Your instructions:
Among the entries that follow, the required portion opens with the line containing "true x y)))" and closes with the line containing "exec (.hadd2 gd t rnd d a b) s". Give that portion again exactly, and nothing else.

Segment Open

/-- R135 to R137: the floating sums, products and fused products, their packed pairs, and the minimum
and maximum group; that group by the class of its operands, with −0 below +0; and the sums, products and fused
products (R131, R132): of finite values the exact one, rounded once, with the sign of an exact zero; of
infinities and NaNs by their table. -/
def Obligations.FloatArithmetic : Prop :=
  (∀ (s s1 : State) (cu : Cur) (gd : Guard) (t : Ty) (rnd : Rnd) (d a b c : Opnd) (imm : BitVec 20)
    (va vb vc : Quad × Bool),
    let w := t.width
    let f := fmtOf t
    let x := fbitsOf t va
    let y := fbitsOf t vb
    let z := fbitsOf t vc
    let put (v : Nat × Word) := cu.result s1 d w { value := ofNatQ v.1, flags := v.2 }
    let pair (lo hi : Nat × Word) := cu.result s1 d .w32
      { value := ofNatQ (lo.1 + 2 ^ 16 * hi.1), flags := lo.2 ||| hi.2 }
    let lower (v : Quad × Bool) := (lo32 v).toNat % 2 ^ 16
    let upper (v : Quad × Bool) := (lo32 v).toNat / 2 ^ 16
    (Reads s gd [(a, w), (b, w)] [(d, w)] s1 cu [va, vb] →
      exec (.fadd gd t rnd d a b) s = put (f.add rnd x y)
      ∧ exec (.fsub gd t rnd d a b) s = put (f.sub rnd x y)
      ∧ exec (.fmul gd t rnd d a b) s = put (f.mul rnd x y)
      ∧ exec (.fmin gd t d a b) s = put (f.pick false false x y)
      ∧ exec (.fmax gd t d a b) s = put (f.pick true false x y)
      ∧ exec (.fminm gd t d a b) s = put (f.pick false true x y)
      ∧ exec (.fmaxm gd t d a b) s = put (f.pick true true x y)
      ∧ (b = immFloat t imm →
          exec (.faddImm gd t rnd d a imm) s = put (f.add rnd x y)
          ∧ exec (.fsubImm gd t rnd d a imm) s = put (f.sub rnd x y)
          ∧ exec (.fmulImm gd t rnd d a imm) s = put (f.mul rnd x y)
          ∧ exec (.fminImm gd t d a imm) s = put (f.pick false false x y)
          ∧ exec (.fmaxImm gd t d a imm) s = put (f.pick true false x y)
          ∧ exec (.fminmImm gd t d a imm) s = put (f.pick false true x y)
          ∧ exec (.fmaxmImm gd t d a imm) s = put (f.pick true true x y)))
    ∧ (Reads s gd [(a, w), (b, w), (c, w)] [(d, w)] s1 cu [va, vb, vc] →
      exec (.fma gd t rnd d a b c) s = put (f.fma rnd x y z))
    ∧ (Reads s gd [(a, .w32), (b, .w32)] [(d, .w32)] s1 cu [va, vb] →
      exec (.hadd2 gd t rnd d a b) s
        = pair (f.add rnd (lower va) (lower vb)) (f.add rnd (upper va) (upper vb))
      ∧ exec (.hmul2 gd t rnd d a b) s
        = pair (f.mul rnd (lower va) (lower vb)) (f.mul rnd (upper va) (upper vb)))
    ∧ (Reads s gd [(a, .w32), (b, .w32), (c, .w32)] [(d, .w32)] s1 cu [va, vb, vc] →
      exec (.hfma2 gd t rnd d a b c) s
        = pair (f.fma rnd (lower va) (lower vb) (lower vc)) (f.fma rnd (upper va) (upper vb) (upper vc))))
  ∧ (∀ (f : Fmt) (greater number : Bool) (a b : Nat),
    let x := f.read a
    let y := f.read b
    let below (p q : FVal) := if p.isZero && q.isZero then p.neg || !q.neg else p.le q
    f.pick greater number a b =
      (if x.isNan && y.isNan then f.nan
        else if x.isNan then (if number then b else f.nan)
        else if y.isNan then (if number then a else f.nan)
        else if below x y then (if greater then b else a) else if greater then a else b,
       if x.isSignalling || y.isSignalling then flNV else 0))
  ∧ (∀ (f : Fmt) (r : Rnd) (a b c : Nat),
    let x := f.read a
    let y := f.read b
    let z := f.read c
    let units (n : Bool) (m : Nat) (e u : Int) : Int := (if n then -1 else 1) * (m * 2 ^ (e - u).toNat : Nat)
    let once (v u : Int) (zero : Bool) :=
      if v = 0 then (f.signed zero 0, 0) else f.roundNum r false (decide (v < 0)) v.natAbs u
    let zero (p q : Bool) := if p = q then p else r == .rd
    let inf (n : Bool) : Nat × Word := (f.signed n f.infBits, 0)
    let nan (invalid : Bool) := (f.nan, if invalid then flNV else 0)
    let product := x.neg != y.neg
    let undefined := x.isZero && y.isInf || x.isInf && y.isZero
    (∀ n m e n' m' e', x = .num n m e → y = .num n' m' e' →
      let u := min e e'
      f.add r a b = once (units n m e u + units n' m' e' u) u (zero n n')
      ∧ f.sub r a b = once (units n m e u - units n' m' e' u) u (zero n (!n'))
      ∧ f.mul r a b = once (units (n != n') (m * m') 0 0) (e + e') (n != n')
      ∧ (∀ n3 m3 e3, z = .num n3 m3 e3 → let u := min (e + e') e3
        f.fma r a b c = once (units (n != n') (m * m') (e + e') u + units n3 m3 e3 u) u (zero (n != n') n3))
      ∧ ∀ n3, z = .inf n3 → f.fma r a b c = inf n3)
    ∧ (x.isNan || y.isNan →
      f.add r a b = nan (x.isSignalling || y.isSignalling)
      ∧ f.sub r a b = nan (x.isSignalling || y.isSignalling)
      ∧ f.mul r a b = nan (x.isSignalling || y.isSignalling))
    ∧ (x.isNan || y.isNan || z.isNan →
      f.fma r a b c = nan (x.isSignalling || y.isSignalling || z.isSignalling || undefined))
    ∧ (∀ n, x = .inf n → y.isNan = false →
      f.add r a b = (if y = .inf (!n) then nan true else inf n)
      ∧ f.sub r a b = (if y = .inf n then nan true else inf n))
    ∧ (∀ n m e n', x = .num n m e → y = .inf n' → f.add r a b = inf n' ∧ f.sub r a b = inf (!n'))
    ∧ (x.isNan = false → y.isNan = false → x.isInf || y.isInf →
      f.mul r a b = (if undefined then nan true else inf product)
      ∧ (z.isNan = false →
        f.fma r a b c = if undefined || z == .inf (!product) then nan true else inf product)))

Segment Closed

Finished exercise:
          ∧ exec (.fmaxmImm gd t d a imm) s = put (f.pick true true x y)))
    ∧ (Reads s gd [(a, w), (b, w), (c, w)] [(d, w)] s1 cu [va, vb, vc] →
      exec (.fma gd t rnd d a b c) s = put (f.fma rnd x y z))
    ∧ (Reads s gd [(a, .w32), (b, .w32)] [(d, .w32)] s1 cu [va, vb] →
      exec (.hadd2 gd t rnd d a b) s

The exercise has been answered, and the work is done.